→ Data for the task:
/-- R62, R65, R66, R70, R71, R74, R422: writes that no memory or register of the block takes. The cartridge and EXT_IO take
theirs: they change their own states alone, and a device sets IF bits (log entry 14). At the defaults D15 and
D16 they take nothing. -/
def Obligations.DeadWrites : Prop :=
  ∀ (s : State) (a : Word) (v : Byte),
    (0xFEA0 ≤ a.toNat ∧ a.toNat < 0xFF00 → busWrite s a v = s) ∧
    (cartAddress a →
      (s.cart = .noMbc → busWrite s a v = s) ∧
      (∀ rom n, s.cart = .other rom n →
        busWrite s a v = { s with cart := .other rom (Config.cartWrite rom n a v) })) ∧
    (extIoAddress a →
      (s.extIo = .absent → busWrite s a v = s) ∧
      (∀ n, s.extIo = .device n → busWrite s a v = { s with
        extIo := .device (Config.extIoAfterWrite n a v).1
        intFlags := s.intFlags ||| (Config.extIoAfterWrite n a v).2 }))

/-- R350, R351, R352, R361, R365, R382, R415: the column "Read returns", by value. -/
def Obligations.IoReadValues : Prop :=
  ∀ s : State,
    (busRead s 0xFF04#16).toNat = s.timer.divCounter.toNat / 256 ∧ busRead s 0xFF05#16 = s.timer.tima ∧
    busRead s 0xFF06#16 = s.timer.tma ∧ (busRead s 0xFF07#16).toNat = 0xF8 + s.timer.tac.toNat ∧
    (busRead s 0xFF0F#16).toNat = 0xE0 + s.intFlags.toNat ∧ busRead s 0xFF40#16 = s.ppu.lcdc ∧
    (busRead s 0xFF41#16).toNat = 0x80 + 8 * s.ppu.statEnables.toNat + 4 * s.ppu.coincidence.toNat +
      (match s.ppu.mode with | .hblank => 0 | .vblank => 1 | .oamScan => 2 | .rendering => 3) ∧
    busRead s 0xFF42#16 = s.ppu.scy ∧ busRead s 0xFF43#16 = s.ppu.scx ∧ busRead s 0xFF44#16 = s.ppu.ly ∧
    busRead s 0xFF45#16 = s.ppu.lyc ∧ busRead s 0xFF46#16 = 0xFF#8 ∧ busRead s 0xFF47#16 = s.ppu.bgp ∧
    busRead s 0xFF48#16 = s.ppu.obp0 ∧ busRead s 0xFF49#16 = s.ppu.obp1 ∧ busRead s 0xFF4A#16 = s.ppu.wy ∧
    busRead s 0xFF4B#16 = s.ppu.wx ∧ busRead s 0xFF50#16 = 0xFF#8 ∧
    (busRead s 0xFFFF#16).toNat = 0xE0 + s.intEnable.toNat

/-- R350, R351, R352, R75, R383, R392, R393: the writes that only store. Bits 7 to 5 of IF and IE are dropped; $FF50 unmaps
the BIOS whatever the byte. -/
def Obligations.IoWriteValues : Prop :=
  ∀ (s : State) (v : Byte),
    busWrite s 0xFF0F#16 v = { s with intFlags := BitVec.ofNat 5 (v.toNat % 32) } ∧
    busWrite s 0xFFFF#16 v = { s with intEnable := BitVec.ofNat 5 (v.toNat % 32) } ∧
    busWrite s 0xFF50#16 v = { s with biosEnabled := false } ∧
    busWrite s 0xFF42#16 v = { s with ppu := { s.ppu with scy := v } } ∧
    busWrite s 0xFF43#16 v = { s with ppu := { s.ppu with scx := v } } ∧
    busWrite s 0xFF47#16 v = { s with ppu := { s.ppu with bgp := v } } ∧
    busWrite s 0xFF48#16 v = { s with ppu := { s.ppu with obp0 := v } } ∧
    busWrite s 0xFF49#16 v = { s with ppu := { s.ppu with obp1 := v } } ∧
    busWrite s 0xFF4A#16 v = { s with ppu := { s.ppu with wy := v } } ∧
    busWrite s 0xFF4B#16 v = { s with ppu := { s.ppu with wx := v } }

/-- R415, R416: OAM DMA fills all of OAM at once from page `v`: what the CPU would read there of ROM (the BIOS overlay
included) and of the cartridge, and VRAM, WRAM and the echo past any lockout, and $FF from pages $FE and $FF. It changes no
other byte, and closes OAM to the CPU's reads for 640 T-cycles. That the bytes are there at once, and the engine's view of
the bus, are the spec's decision D17; that the source is read before any byte is copied, log entry 16. -/
def Obligations.OamDma : Prop :=
  ∀ (s : State) (v : Byte), Memory.wf s.mem = true →
    let t := busWrite s 0xFF46#16 v
    (∀ i < 160, Memory.read t.mem (0xFE00 + i) =
      let a := v.toNat * 256 + i
      if a < 0x8000 then busRead s (BitVec.ofNat 16 a) else if a < 0xA000 then Memory.read s.mem a
      else if a < 0xC000 then busRead s (BitVec.ofNat 16 a) else if a < 0xE000 then Memory.read s.mem a
      else if a < 0xFE00 then Memory.read s.mem (a - 0x2000) else 0xFF#8) ∧
    (∀ n, n < 0xFE00 ∨ 0xFEA0 ≤ n → Memory.read t.mem n = Memory.read s.mem n) ∧
    t = { s with mem := t.mem, dmaRemaining := 640 } ∧
    (∀ k, (tick k t).dmaRemaining = 640 - k) ∧
    (∀ k < 640, ∀ a : Word, 0xFE00 ≤ a.toNat → a.toNat < 0xFEA0 → busRead (tick k t) a = 0xFF#8)

/-! ### Instructions: loads -/

/-- R130, R131, R160: a register or pair takes the value, and nothing else changes. -/
def Obligations.RegisterLoads : Prop :=
  ∀ s : State,
    (∀ dst r, ∃ g, exec (.ldRR dst r) s = .next (s.withRegs g) ∧ g.get dst = s.regs.get r ∧
      (∀ q, q ≠ dst → g.get q = s.regs.get q) ∧ g.f = s.regs.f ∧ g.sp = s.regs.sp ∧ g.pc = s.regs.pc) ∧
    (∀ dst n, ∃ g, exec (.ldRN dst n) s = .next (s.withRegs g) ∧ g.get dst = n ∧
      (∀ q, q ≠ dst → g.get q = s.regs.get q) ∧ g.f = s.regs.f ∧ g.sp = s.regs.sp ∧ g.pc = s.regs.pc) ∧
    (∀ p nn, ∃ g, exec (.ldRrNn p nn) s = .next (s.withRegs g) ∧ g.pair p = nn ∧
      (∀ q, pairHas p q = false → g.get q = s.regs.get q) ∧ g.f = s.regs.f ∧ (p ≠ .sp → g.sp = s.regs.sp) ∧
      g.pc = s.regs.pc)

/-- R132, R135, R136, R139, R141, R143, R146, R148: a byte read into a register in 4 T-cycles (`readEffect`, the side effect
of the read, is nothing but at EXT_IO: BusReadMap). HL moves by one, modulo 65536, in the last two forms. -/
def Obligations.ByteLoads : Prop :=
  ∀ s : State,
    let loads (i : Instr) (r : R8) (a : Word) (g : Regs) : Prop :=
      ∃ t, exec i s = .next t ∧ t.regs = g.set r (busRead s a) ∧ OnlyTime 4 (readEffect s a) t
    let hl : Word := BitVec.ofNat 16 (256 * s.regs.h.toNat + s.regs.l.toNat)
    let bc : Word := BitVec.ofNat 16 (256 * s.regs.b.toNat + s.regs.c.toNat)
    let de : Word := BitVec.ofNat 16 (256 * s.regs.d.toNat + s.regs.e.toNat)
    (∀ r, loads (.ldRAtHl r) r hl s.regs) ∧ loads .ldAAtBc .a bc s.regs ∧ loads .ldAAtDe .a de s.regs ∧
    (∀ nn, loads (.ldAAtNn nn) .a nn s.regs) ∧
    loads .ldhAAtC .a (BitVec.ofNat 16 (0xFF00 + s.regs.c.toNat)) s.regs ∧
    (∀ n : Byte, loads (.ldhAAtN n) .a (BitVec.ofNat 16 (0xFF00 + n.toNat)) s.regs) ∧
    loads .ldAAtHli .a hl { s.regs with h := (hl + 1#16).extractLsb' 8 8, l := (hl + 1#16).extractLsb' 0 8 } ∧
    loads .ldAAtHld .a hl { s.regs with h := (hl - 1#16).extractLsb' 8 8, l := (hl - 1#16).extractLsb' 0 8 }

/-- R133, R134, R137, R138, R140, R142, R144, R145, R147: a byte written in 4 T-cycles; only HL moves, in the last two
forms. -/
def Obligations.ByteStores : Prop :=
  ∀ s : State,
    let stores (i : Instr) (a : Word) (v : Byte) (g : Regs) : Prop :=
      ∃ t, exec i s = .next t ∧ t.regs = g ∧ StoredByte s a v 4 t
    let hl : Word := BitVec.ofNat 16 (256 * s.regs.h.toNat + s.regs.l.toNat)
    let bc : Word := BitVec.ofNat 16 (256 * s.regs.b.toNat + s.regs.c.toNat)
    let de : Word := BitVec.ofNat 16 (256 * s.regs.d.toNat + s.regs.e.toNat)
    (∀ r, stores (.ldAtHlR r) hl (s.regs.get r) s.regs) ∧ (∀ n, stores (.ldAtHlN n) hl n s.regs) ∧
    stores .ldAtBcA bc s.regs.a s.regs ∧ stores .ldAtDeA de s.regs.a s.regs ∧
    (∀ nn, stores (.ldAtNnA nn) nn s.regs.a s.regs) ∧
    stores .ldhAtCA (BitVec.ofNat 16 (0xFF00 + s.regs.c.toNat)) s.regs.a s.regs ∧
    (∀ n : Byte, stores (.ldhAtNA n) (BitVec.ofNat 16 (0xFF00 + n.toNat)) s.regs.a s.regs) ∧
    stores .ldAtHliA hl s.regs.a { s.regs with h := (hl + 1#16).extractLsb' 8 8, l := (hl + 1#16).extractLsb' 0 8 } ∧
    stores .ldAtHldA hl s.regs.a { s.regs with h := (hl - 1#16).extractLsb' 8 8, l := (hl - 1#16).extractLsb' 0 8 }

/-- R161, R164: the two-byte stores: SP at nn and nn + 1, low byte first; a pair at SP - 1 and SP - 2, high byte first, with
4 T-cycles after it. -/
def Obligations.TwoByteStores : Prop :=
  ∀ s : State,
    (∀ nn, ∃ t, exec (.ldAtNnSp nn) s = .next t ∧ t.regs = s.regs ∧
      StoredTwo s nn (s.regs.sp.extractLsb' 0 8) (nn + 1#16) (s.regs.sp.extractLsb' 8 8) 4 t) ∧
    (∀ p, ∃ t, exec (.push p) s = .next t ∧ t.regs = { s.regs with sp := s.regs.sp - 2#16 } ∧
      let (hi, lo) := match p with
        | .bc => (s.regs.b, s.regs.c) | .de => (s.regs.d, s.regs.e) | .hl => (s.regs.h, s.regs.l)
        | .af => (s.regs.a, s.regs.f)
      StoredTwo s (s.regs.sp - 1#16) hi (s.regs.sp - 2#16) lo 8 t)

/-- R165, R23: POP takes the low half at SP, the high half at SP + 1 a bus access later; AF drops the low nibble of F. -/
def Obligations.PopResults : Prop :=
  ∀ (s : State) (p : R16Stk),
    let lo := busRead s s.regs.sp
    let hi := busRead (afterRead s s.regs.sp) (s.regs.sp + 1#16)
    ∃ t, exec (.pop p) s = .next t ∧ OnlyTime 4 (readEffect (afterRead s s.regs.sp) (s.regs.sp + 1#16)) t ∧
      t.regs = match p with
        | .bc => { s.regs with b := hi, c := lo, sp := s.regs.sp + 2#16 }
        | .de => { s.regs with d := hi, e := lo, sp := s.regs.sp + 2#16 }
        | .hl => { s.regs with h := hi, l := lo, sp := s.regs.sp + 2#16 }
        | .af => { s.regs with a := hi, f := BitVec.ofNat 8 (lo.toNat / 16 * 16), sp := s.regs.sp + 2#16 }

→ Task to carry out: Transcribe the records above from the line holding "busRead s 0xFF48#16" down to the line holding "included) and of", inclusive, without adding anything.

→ Answer box:
    busRead s 0xFF48#16 = s.ppu.obp0 ∧ busRead s 0xFF49#16 = s.ppu.obp1 ∧ busRead s 0xFF4A#16 = s.ppu.wy ∧
    busRead s 0xFF4B#16 = s.ppu.wx ∧ busRead s 0xFF50#16 = 0xFF#8 ∧
    (busRead s 0xFFFF#16).toNat = 0xE0 + s.intEnable.toNat

/-- R350, R351, R352, R75, R383, R392, R393: the writes that only store. Bits 7 to 5 of IF and IE are dropped; $FF50 unmaps
the BIOS whatever the byte. -/
def Obligations.IoWriteValues : Prop :=
  ∀ (s : State) (v : Byte),
    busWrite s 0xFF0F#16 v = { s with intFlags := BitVec.ofNat 5 (v.toNat % 32) } ∧
    busWrite s 0xFFFF#16 v = { s with intEnable := BitVec.ofNat 5 (v.toNat % 32) } ∧
    busWrite s 0xFF50#16 v = { s with biosEnabled := false } ∧
    busWrite s 0xFF42#16 v = { s with ppu := { s.ppu with scy := v } } ∧
    busWrite s 0xFF43#16 v = { s with ppu := { s.ppu with scx := v } } ∧
    busWrite s 0xFF47#16 v = { s with ppu := { s.ppu with bgp := v } } ∧
    busWrite s 0xFF48#16 v = { s with ppu := { s.ppu with obp0 := v } } ∧
    busWrite s 0xFF49#16 v = { s with ppu := { s.ppu with obp1 := v } } ∧
    busWrite s 0xFF4A#16 v = { s with ppu := { s.ppu with wy := v } } ∧
    busWrite s 0xFF4B#16 v = { s with ppu := { s.ppu with wx := v } }

/-- R415, R416: OAM DMA fills all of OAM at once from page `v`: what the CPU would read there of ROM (the BIOS overlay
included) and of the cartridge, and VRAM, WRAM and the echo past any lockout, and $FF from pages $FE and $FF. It changes no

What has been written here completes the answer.